Hello! I have never baked with fresh yeast myself, but I don't see why it wouldn't work. One envelope of yeast contains 0.25oz (7g) of yeast. According to Cook's Illustrated, you should approximately double the amount of yeast you're using (by weight) if you're using fresh. This would mean you would need to use 14g or 0.5oz. I believe the process for fresh yeast is the same as active dry, in which case you need to proof it in warm water before mixing into the dough, just like in this recipe. I'd love to hear how they turn out for you!
Made tonight with leftover Asado Puerco. Yummo!!! Not as hard as you think. Soft but good structure. Tasty too.
I make a lot of homemade bread (English muffins, sandwich bread, flatbread, rolls, etc), but I'd never tried my hand at hamburger buns. Made this recipe today for my husband's birthday dinner and they were PERFECT. Even after all the breads I've made, I was so surprised and thrilled at how great these turned out. Thank you for the wonderful recipe! One more thing I can make for myself instead of buying less nutritious options at the store! 🙂
Really great recipe.
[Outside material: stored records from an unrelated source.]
-- ==== Sys2Proof/Laws/State.lean ====
section
/-! SUPPORT. One lemma per field for each named update of the state, so that no later proof unfolds the update. -/

namespace Sys2Proof.Machine

/-! ## `State.respond` (R110) -/

@[simp] theorem State.respond_params (s : State) (status : Status) (data : BitVec 16) : (s.respond status data).params = s.params := rfl
@[simp] theorem State.respond_seqState (s : State) (status : Status) (data : BitVec 16) : (s.respond status data).seqState = s.seqState := rfl
@[simp] theorem State.respond_hangCnt (s : State) (status : Status) (data : BitVec 16) : (s.respond status data).hangCnt = s.hangCnt := rfl
@[simp] theorem State.respond_rbMem (s : State) (status : Status) (data : BitVec 16) : (s.respond status data).rbMem = s.rbMem := rfl
@[simp] theorem State.respond_rbHead (s : State) (status : Status) (data : BitVec 16) : (s.respond status data).rbHead = s.rbHead := rfl
@[simp] theorem State.respond_rbTail (s : State) (status : Status) (data : BitVec 16) : (s.respond status data).rbTail = s.rbTail := rfl
@[simp] theorem State.respond_rbCount (s : State) (status : Status) (data : BitVec 16) : (s.respond status data).rbCount = s.rbCount := rfl
@[simp] theorem State.respond_pobMem (s : State) (status : Status) (data : BitVec 16) : (s.respond status data).pobMem = s.pobMem := rfl
@[simp] theorem State.respond_pobLen (s : State) (status : Status) (data : BitVec 16) : (s.respond status data).pobLen = s.pobLen := rfl
@[simp] theorem State.respond_pobPtr (s : State) (status : Status) (data : BitVec 16) : (s.respond status data).pobPtr = s.pobPtr := rfl
@[simp] theorem State.respond_filtMem (s : State) (status : Status) (data : BitVec 16) : (s.respond status data).filtMem = s.filtMem := rfl
@[simp] theorem State.respond_cfgLodev (s : State) (status : Status) (data : BitVec 16) : (s.respond status data).cfgLodev = s.cfgLodev := rfl
@[simp] theorem State.respond_cfgPreambleLen (s : State) (status : Status) (data : BitVec 16) : (s.respond status data).cfgPreambleLen = s.cfgPreambleLen := rfl
@[simp] theorem State.respond_cfgHangDur (s : State) (status : Status) (data : BitVec 16) : (s.respond status data).cfgHangDur = s.cfgHangDur := rfl
@[simp] theorem State.respond_cfgDuplex (s : State) (status : Status) (data : BitVec 16) : (s.respond status data).cfgDuplex = s.cfgDuplex := rfl
@[simp] theorem State.respond_resp (s : State) (status : Status) (data : BitVec 16) : (s.respond status data).resp = respWord status data := rfl
@[simp] theorem State.respond_sinkWrites (s : State) (status : Status) (data : BitVec 16) : (s.respond status data).sinkWrites = s.sinkWrites := rfl
@[simp] theorem State.respond_responses (s : State) (status : Status) (data : BitVec 16) : (s.respond status data).responses = s.responses ++ [respWord status data] := rfl
@[simp] theorem State.respond_hostPort (s : State) (status : Status) (data : BitVec 16) : (s.respond status data).hostPort = s.hostPort := rfl
@[simp] theorem State.respond_sinkSamples (s : State) (status : Status) (data : BitVec 16) : (s.respond status data).sinkSamples = s.sinkSamples := rfl
@[simp] theorem State.respond_sinkDraws (s : State) (status : Status) (data : BitVec 16) : (s.respond status data).sinkDraws = s.sinkDraws := rfl

/-! ## `State.sinkWrite` (R50) -/

@[simp] theorem State.sinkWrite_params (s : State) (block : Vector Sample 40) : (s.sinkWrite block).params = s.params := rfl
@[simp] theorem State.sinkWrite_seqState (s : State) (block : Vector Sample 40) : (s.sinkWrite block).seqState = s.seqState := rfl
@[simp] theorem State.sinkWrite_hangCnt (s : State) (block : Vector Sample 40) : (s.sinkWrite block).hangCnt = s.hangCnt := rfl
@[simp] theorem State.sinkWrite_rbMem (s : State) (block : Vector Sample 40) : (s.sinkWrite block).rbMem = s.rbMem := rfl
@[simp] theorem State.sinkWrite_rbHead (s : State) (block : Vector Sample 40) : (s.sinkWrite block).rbHead = s.rbHead := rfl
@[simp] theorem State.sinkWrite_rbTail (s : State) (block : Vector Sample 40) : (s.sinkWrite block).rbTail = s.rbTail := rfl
@[simp] theorem State.sinkWrite_rbCount (s : State) (block : Vector Sample 40) : (s.sinkWrite block).rbCount = s.rbCount := rfl
@[simp] theorem State.sinkWrite_pobMem (s : State) (block : Vector Sample 40) : (s.sinkWrite block).pobMem = s.pobMem := rfl
@[simp] theorem State.sinkWrite_pobLen (s : State) (block : Vector Sample 40) : (s.sinkWrite block).pobLen = s.pobLen := rfl
@[simp] theorem State.sinkWrite_pobPtr (s : State) (block : Vector Sample 40) : (s.sinkWrite block).pobPtr = s.pobPtr := rfl
@[simp] theorem State.sinkWrite_filtMem (s : State) (block : Vector Sample 40) : (s.sinkWrite block).filtMem = s.filtMem := rfl
@[simp] theorem State.sinkWrite_cfgLodev (s : State) (block : Vector Sample 40) : (s.sinkWrite block).cfgLodev = s.cfgLodev := rfl
@[simp] theorem State.sinkWrite_cfgPreambleLen (s : State) (block : Vector Sample 40) : (s.sinkWrite block).cfgPreambleLen = s.cfgPreambleLen := rfl
@[simp] theorem State.sinkWrite_cfgHangDur (s : State) (block : Vector Sample 40) : (s.sinkWrite block).cfgHangDur = s.cfgHangDur := rfl
@[simp] theorem State.sinkWrite_cfgDuplex (s : State) (block : Vector Sample 40) : (s.sinkWrite block).cfgDuplex = s.cfgDuplex := rfl
@[simp] theorem State.sinkWrite_resp (s : State) (block : Vector Sample 40) : (s.sinkWrite block).resp = s.resp := rfl
@[simp] theorem State.sinkWrite_sinkWrites (s : State) (block : Vector Sample 40) : (s.sinkWrite block).sinkWrites = s.sinkWrites ++ [⟨s.params.channelTag, block⟩] := rfl
@[simp] theorem State.sinkWrite_responses (s : State) (block : Vector Sample 40) : (s.sinkWrite block).responses = s.responses := rfl
@[simp] theorem State.sinkWrite_hostPort (s : State) (block : Vector Sample 40) : (s.sinkWrite block).hostPort = s.hostPort := rfl
@[simp] theorem State.sinkWrite_sinkSamples (s : State) (block : Vector Sample 40) : (s.sinkWrite block).sinkSamples = s.sinkSamples := rfl
@[simp] theorem State.sinkWrite_sinkDraws (s : State) (block : Vector Sample 40) : (s.sinkWrite block).sinkDraws = s.sinkDraws := rfl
I’ve made several recipies for buns in the past but these were better. I made these buns today for hamburgers tonight. I made 10 and they were the perfect size. The rest will go in the freezer for next time. Delicious!
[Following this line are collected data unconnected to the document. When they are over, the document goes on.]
-- ==== Sys2Proof/Laws/Sequencer.lean ====
section
/-! SUPPORT. What the steps of a TICK can do (R200 to R212), said once. -/

namespace Sys2Proof.Machine

/-! ## The phase step -/

/-- The phase step does one of five things (R203 to R206). -/
theorem phaseStep_cases {s t : State} {keyed : Bool} (e : s.phaseStep keyed = .ok t) :
    ((s.pobLen ≠ 0 ∨ s.seqState = .hang) ∧ t = s) ∨
    (s.pobLen = 0 ∧ s.seqState = .idle ∧ s.queued = true ∧ keyed = false ∧ s.cfgPreambleLen ≠ 0 ∧
      s.preambleFill = .ok t) ∨
    (s.pobLen = 0 ∧ s.seqState ≠ .hang ∧ s.queued = true ∧ s.coldStart keyed = false ∧ s.frameFill = .ok t) ∨
    (s.pobLen = 0 ∧ (s.seqState = .preamble ∨ s.seqState = .data) ∧ s.queued = false ∧ t = s.endOfData) ∨
    (s.pobLen = 0 ∧ s.seqState = .idle ∧ s.queued = false ∧ t = s) := by
  unfold State.phaseStep at e
  split at e
  · rename_i h
    split at e
    · rename_i hq
      split at e
      · rename_i hc
        simp only [State.coldStart, Bool.and_eq_true, decide_eq_true_eq, Bool.not_eq_true'] at hc
        exact .inr (.inl ⟨h.1, hc.1.1, hq, hc.1.2, hc.2, e⟩)
      · rename_i hc
        exact .inr (.inr (.inl ⟨h.1, h.2, hq, by simpa using hc, e⟩))
    · rename_i hq
      have hq : s.queued = false := by simpa using hq
      split at e
      · rename_i hp
        exact .inr (.inr (.inr (.inl ⟨h.1, hp, hq, by simpa [eq_comm] using e⟩)))
      · rename_i hp
        refine .inr (.inr (.inr (.inr ⟨h.1, ?_, hq, by simpa [eq_comm] using e⟩)))
        cases hs : s.seqState <;> simp_all
  · rename_i h
    refine .inl ⟨?_, by simpa [eq_comm] using e⟩
    by_cases hp : s.pobLen = 0
    · exact .inr (by simpa [hp] using h)
    · exact .inl hp

/-- A preamble fill writes POB_MEM, POB_LEN, POB_PTR and SEQ_STATE only (R204). -/
theorem preambleFill_ok {s t : State} : s.preambleFill = .ok t ↔
    s.cfgPreambleLen.toNat ≤ s.params.pobCap ∧
    t = { s with
      pobMem := s.pobMem.writeFrom 0 (List.replicate s.cfgPreambleLen.toNat s.params.syncByte)
      pobLen := s.cfgPreambleLen
      pobPtr := 0
      seqState := .preamble } := by
  unfold State.preambleFill State.pobFill
  rw [List.length_replicate]
  split
  · rename_i h
    split at h
    · cases h
    · rename_i h'
      simp [h']
  · rename_i h
    split at h
    · rename_i h'
      simp only [Except.ok.injEq] at h
      subst h
      simp [h', eq_comm]
    · cases h

/-- A frame fill dequeues one frame into the POB (R203). -/
theorem frameFill_ok {s t : State} : s.frameFill = .ok t ↔
    ∃ frame u, s.rbDequeue = .ok (frame, u) ∧ frame.length ≤ s.params.pobCap ∧
    t = { u with
      pobMem := s.pobMem.writeFrom 0 frame
      pobLen := BitVec.ofNat 16 frame.length
      pobPtr := 0
      seqState := .data } := by
  unfold State.frameFill
  constructor
  · intro e
    split at e
    · cases e
    · rename_i frame u hu
      split at e
      · cases e
      · rename_i v hv
        obtain ⟨h1, h2⟩ := pobFill_ok.1 hv
        have hf := (rbDequeue_frame hu).1
        refine ⟨frame, u, hu, ?_, ?_⟩
        · rw [hf] at h1; exact h1
        · simp only [Except.ok.injEq] at e
          have hm : u.pobMem = s.pobMem := by rw [hf]
          rw [← e, h2, hm]
  · rintro ⟨frame, u, hu, h1, h2⟩
    have hf := (rbDequeue_frame hu).1
    have hp : u.params = s.params := by rw [hf]
    have hm : u.pobMem = s.pobMem := by rw [hf]
    rw [hu]
    have hv := pobFill_ok (s := u) (bytes := frame)
      (t := { u with pobMem := u.pobMem.writeFrom 0 frame, pobLen := BitVec.ofNat 16 frame.length, pobPtr := 0 })
    have hv := hv.2 ⟨by rw [hp]; exact h1, rfl⟩
    simp only [hv, h2, hm]

/-! ## Emission -/

@[simp] theorem emitBytes_nil (s : State) : s.emitBytes [] = s := rfl
@[simp] theorem emitBytes_cons (s : State) (b : Byte) (bs : List Byte) :
    s.emitBytes (b :: bs) = (s.emitByte b).emitBytes bs := rfl

theorem emitBytes_frame (s : State) (bs : List Byte) :
    s.emitBytes bs = { s with
      filtMem := (s.emitBytes bs).filtMem, sinkWrites := (s.emitBytes bs).sinkWrites } := by
  induction bs generalizing s with
  | nil => rfl
  | cons b bs ih => rw [emitBytes_cons, ih]; rfl

theorem emitSilences_frame (s : State) (n : Nat) :
    s.emitSilences n = { s with
      filtMem := (s.emitSilences n).filtMem, sinkWrites := (s.emitSilences n).sinkWrites } := by
  induction n generalizing s with
  | zero => rfl
  | succ n ih => rw [State.emitSilences, ih]; rfl

/-- What goes out depends on the parameters, the delay line, the deviation flag and the writes so far, on nothing else. -/
theorem emitBytes_congr {s u : State} (bs : List Byte) (hp : s.params = u.params) (hf : s.filtMem = u.filtMem)
    (hl : s.cfgLodev = u.cfgLodev) (hw : s.sinkWrites = u.sinkWrites) :
    (s.emitBytes bs).filtMem = (u.emitBytes bs).filtMem ∧
      (s.emitBytes bs).sinkWrites = (u.emitBytes bs).sinkWrites := by
  induction bs generalizing s u with
  | nil => exact ⟨hf, hw⟩
  | cons b bs ih =>
    exact ih (s := s.emitByte b) (u := u.emitByte b) (by simpa [State.emitByte] using hp)
      (by simp [State.emitByte, hp, hf, hl]) (by simpa [State.emitByte] using hl)
      (by simp [State.emitByte, hp, hf, hl, hw])

theorem emitSilences_congr {s u : State} (n : Nat) (hp : s.params = u.params) (hf : s.filtMem = u.filtMem)
    (hw : s.sinkWrites = u.sinkWrites) :
    (s.emitSilences n).filtMem = (u.emitSilences n).filtMem ∧
      (s.emitSilences n).sinkWrites = (u.emitSilences n).sinkWrites := by
  induction n generalizing s u with
  | zero => exact ⟨hf, hw⟩
  | succ n ih =>
    exact ih (s := s.emitSilence) (u := u.emitSilence) (by simpa [State.emitSilence] using hp)
      (by simp [State.emitSilence, hp, hf]) (by simp [State.emitSilence, hp, hf, hw])

theorem emitBytes_length (s : State) (bs : List Byte) :
    (s.emitBytes bs).sinkWrites.length = s.sinkWrites.length + bs.length := by
  induction bs generalizing s with
  | nil => rfl
  | cons b bs ih => rw [emitBytes_cons, ih]; simp [State.emitByte]; omega

theorem emitSilences_length (s : State) (n : Nat) :
    (s.emitSilences n).sinkWrites.length = s.sinkWrites.length + n := by
  induction n generalizing s with
  | zero => rfl
  | succ n ih => rw [State.emitSilences, ih]; simp [State.emitSilence]; omega

theorem emitBytes_prefix (s : State) (bs : List Byte) : s.sinkWrites <+: (s.emitBytes bs).sinkWrites := by
  induction bs generalizing s with
  | nil => exact List.prefix_refl _
  | cons b bs ih =>
    refine List.IsPrefix.trans ?_ (ih (s.emitByte b))
    simp [State.emitByte]

theorem emitSilences_prefix (s : State) (n : Nat) : s.sinkWrites <+: (s.emitSilences n).sinkWrites := by
  induction n generalizing s with
  | zero => exact List.prefix_refl _
  | succ n ih =>
    refine List.IsPrefix.trans ?_ (ih s.emitSilence)
    simp [State.emitSilence]

/-! ## The drain loop -/

/-- A drain writes FILT_MEM, POB_LEN, POB_PTR, HANG_CNT and the sink only (R208 to R210). -/
theorem drain_frame {fuel space : Nat} {s t : State} (e : State.drain fuel space s = .ok t) :
    t = { s with
      filtMem := t.filtMem, sinkWrites := t.sinkWrites
      pobLen := t.pobLen, pobPtr := t.pobPtr, hangCnt := t.hangCnt } := by
  induction fuel generalizing space s with
  | zero => simp only [State.drain, Except.ok.injEq] at e; rw [← e]
  | succ fuel ih =>
    rw [State.drain] at e
    split at e
    · split at e
      · cases e
      · rename_i c _
        have hd : s.drainByte c = { s with
            filtMem := (s.drainByte c).filtMem, sinkWrites := (s.drainByte c).sinkWrites
            pobPtr := (s.drainByte c).pobPtr, hangCnt := (s.drainByte c).hangCnt } := by
          rw [State.drainByte, State.hangReload]; split <;> rfl
        split at e
        · simp only [Except.ok.injEq] at e
          rw [← e, State.pobClear, hd]
        · have := ih e
          rw [this, hd]
    · simp only [Except.ok.injEq] at e; rw [← e]

/-- The state after the bytes `bs` of the POB have gone out in one TICK (R208, R209, R210). -/
def drained (s : State) (bs : List Byte) : State :=
  { s with
    filtMem := (s.emitBytes bs).filtMem
    sinkWrites := (s.emitBytes bs).sinkWrites
    pobLen := if s.pobPtr.toNat + bs.length < s.pobLen.toNat then s.pobLen else 0
    pobPtr := if s.pobPtr.toNat + bs.length < s.pobLen.toNat then s.pobPtr + BitVec.ofNat 16 bs.length else 0
    hangCnt := if bs ≠ [] ∧ s.seqState = .data ∧ s.cfgDuplex = true then s.cfgHangDur else s.hangCnt }

theorem bv16_succ_toNat {x : BitVec 16} (h : x.toNat < 65535) : (x + 1).toNat = x.toNat + 1 := by
  have h1 : (1 : BitVec 16).toNat = 1 := rfl
  rw [BitVec.toNat_add, h1]; omega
Just made these and I will never buy burger buns again. So fluffy and flavourful! My husband ate his burger and then ate another bun by itself afterward because he was so impressed. Adjustments I made: used olive oil instead of butter (I avoid dairy) and i used a little bit of egg white from a carton with some sesame seeds for the wash/topping part. Next time I’ll try an ‘everything spice’ mix for the topping because I think it will make them perfect. Thanks for the recipe, it will be a permanent addition to my recipe book. 🙂
Just made these and they were amazing!!! My children loves them!
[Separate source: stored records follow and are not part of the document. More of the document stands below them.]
-- ==== Sys2Proof/Tests/Slice0.lean ====
section
/-! SUPPORT. Tests with expected results taken from the spec (spec/95_test_vectors.md, the examples inside its rules, and the bit patterns
of spec/30_encoding.md R103), and for every obligation with hypotheses a concrete case that meets them (`meets_…`). -/

namespace Sys2Proof.Tests

open Sys2Proof Sys2Proof.Machine

/-! ## Small states -/

/-- TC1 of spec/95_test_vectors.md: COEF[m] = 32767 for m = 0..9, all others 0. -/
def tc1 : Vector Sample 90 := ⟨(List.replicate 10 32767#16 ++ List.replicate 80 0#16).toArray, by decide⟩

/-- TC2: COEF[10..19] = 16384, all others 0. -/
def tc2 : Vector Sample 90 :=
  ⟨(List.replicate 10 0#16 ++ List.replicate 10 16384#16 ++ List.replicate 70 0#16).toArray, by decide⟩

/-- TC3: all 90 coefficients 32767. -/
def tc3 : Vector Sample 90 := Vector.replicate 90 32767#16

/-- The test parameters of program P1's kind: FRAME_LEN = 2, RB_CAP = 5, SYNC_BYTE = 0x77, PREAMBLE_OFFSET = 2, the scales 1, TC1. -/
def params : Params := ⟨2, 5, 0x77#8, 2, 1, 1, 0#8, tc1⟩

theorem params_legal : params.Legal := by decide

/-- Reset with the test parameters. -/
def fresh : State := State.resetOf params

theorem fresh_inv : fresh.Inv := resetOf_inv params_legal

/-- One frame [0xAA, 0x55] queued, duplex on with a hang of three steps; the sink shows `x` at the next TICK. -/
def queued (x : SinkSample) : State :=
  { fresh with
    rbMem := [(0, 0xAA#8), (1, 0x55#8)], rbHead := 2, rbCount := 2, cfgDuplex := true, cfgHangDur := 3
    sinkSamples := [x] }

theorem queued_inv (x : SinkSample) : (queued x).Inv := by
  have h : (queued ⟨0, false⟩).Inv := by constructor <;> first | exact params_legal | decide
  exact h.congr rfl

/-- The ring buffer full: two frames queued, one byte free (V35). -/
def full : State :=
  { fresh with rbMem := [(0, 0xAA#8), (1, 0x55#8), (2, 0x00#8), (3, 0xFF#8)], rbHead := 4, rbCount := 4 }

theorem full_inv : full.Inv := by
  constructor <;> first | exact params_legal | decide

/-- One frame [0x00, 0xFF] queued at the end of the ring, the next one wraps (before V38). -/
def wrapping : State :=
  { fresh with rbMem := [(0, 0xAA#8), (1, 0x55#8), (2, 0x00#8), (3, 0xFF#8)], rbHead := 4, rbTail := 2, rbCount := 2 }

theorem wrapping_inv : wrapping.Inv := by
  constructor <;> first | exact params_legal | decide

/-- In DATA with the frame [0x1B, 0xE4] in the POB, `ptr` bytes of it drained, no frame queued. -/
def sending (ptr : BitVec 16) (duplex : Bool) (x : SinkSample) : State :=
  { fresh with
    seqState := .data, pobMem := [(0, 0x1B#8), (1, 0xE4#8)], pobLen := 2, pobPtr := ptr, cfgDuplex := duplex
    cfgHangDur := 3, sinkSamples := [x] }

theorem sending_inv (duplex : Bool) (x : SinkSample) : (sending 0 duplex x).Inv := by
  have h : (sending 0 true ⟨0, false⟩).Inv := by constructor <;> first | exact params_legal | decide
  exact h.congr rfl

/-- In `phase` with the POB drained, no frame queued (end of data when `phase` is DATA). -/
def drainedState (phase : SeqState) (duplex : Bool) (count : BitVec 32) (x : SinkSample) : State :=
  { fresh with
    seqState := phase, pobMem := [(0, 0x1B#8), (1, 0xE4#8)], hangCnt := count, cfgDuplex := duplex, cfgHangDur := 3
    sinkSamples := [x] }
Left a review on Pinterest but thought I’d add here too! DO IT! Amazingly easy (by hand!) “set it and forget it” recipe. I’ve always had trouble with proofing, but had no issues with this at all. Never did flour in the original yeast mixture before (usually just yeast, sugar or honey, and warm water), so maybe that’s the trick? I don’t know but don’t care! The family tore these apart as prosciutto sandwiches and even plain w/ marmalade, honey or whatever else we had! Did an egg white and milk wash and butter after done to achieve the color here.
My house smells amazing and I will definitely be making these agin and sharing with as many people as I can. Such a great recipe thank you for sharing it
I was looking for a recipe for hamburger buns. After trying 3 or 4, I stumbled upon this one and fell in love. They're perfect. Airy, tasty and worth it. Doesn't take a lot and I enjoy being able to make a few vs 8. Thanks!! Def a keeper.
This is the best bun recipe ever! I have made some that turned out heavy and yeasty. These are light and fluffy and taste amazing! I made up to the first rise in my bread machine and then added in a little more of that extra 1/2 cup of flour when I formed the buns. Thank you!
Best homemade buns. They came out perfect. I am not an avid baker but these buns made me look like one. Thank you for the recipe.
First time baking buns! WOW I am never looking back! Thank you! I used a silicon pand made for buns that I found ion Amazon. It makes 8 buns and your recipe was a perfect match. They dough weighed about 3.1 ounce each and made tall beautiful buns.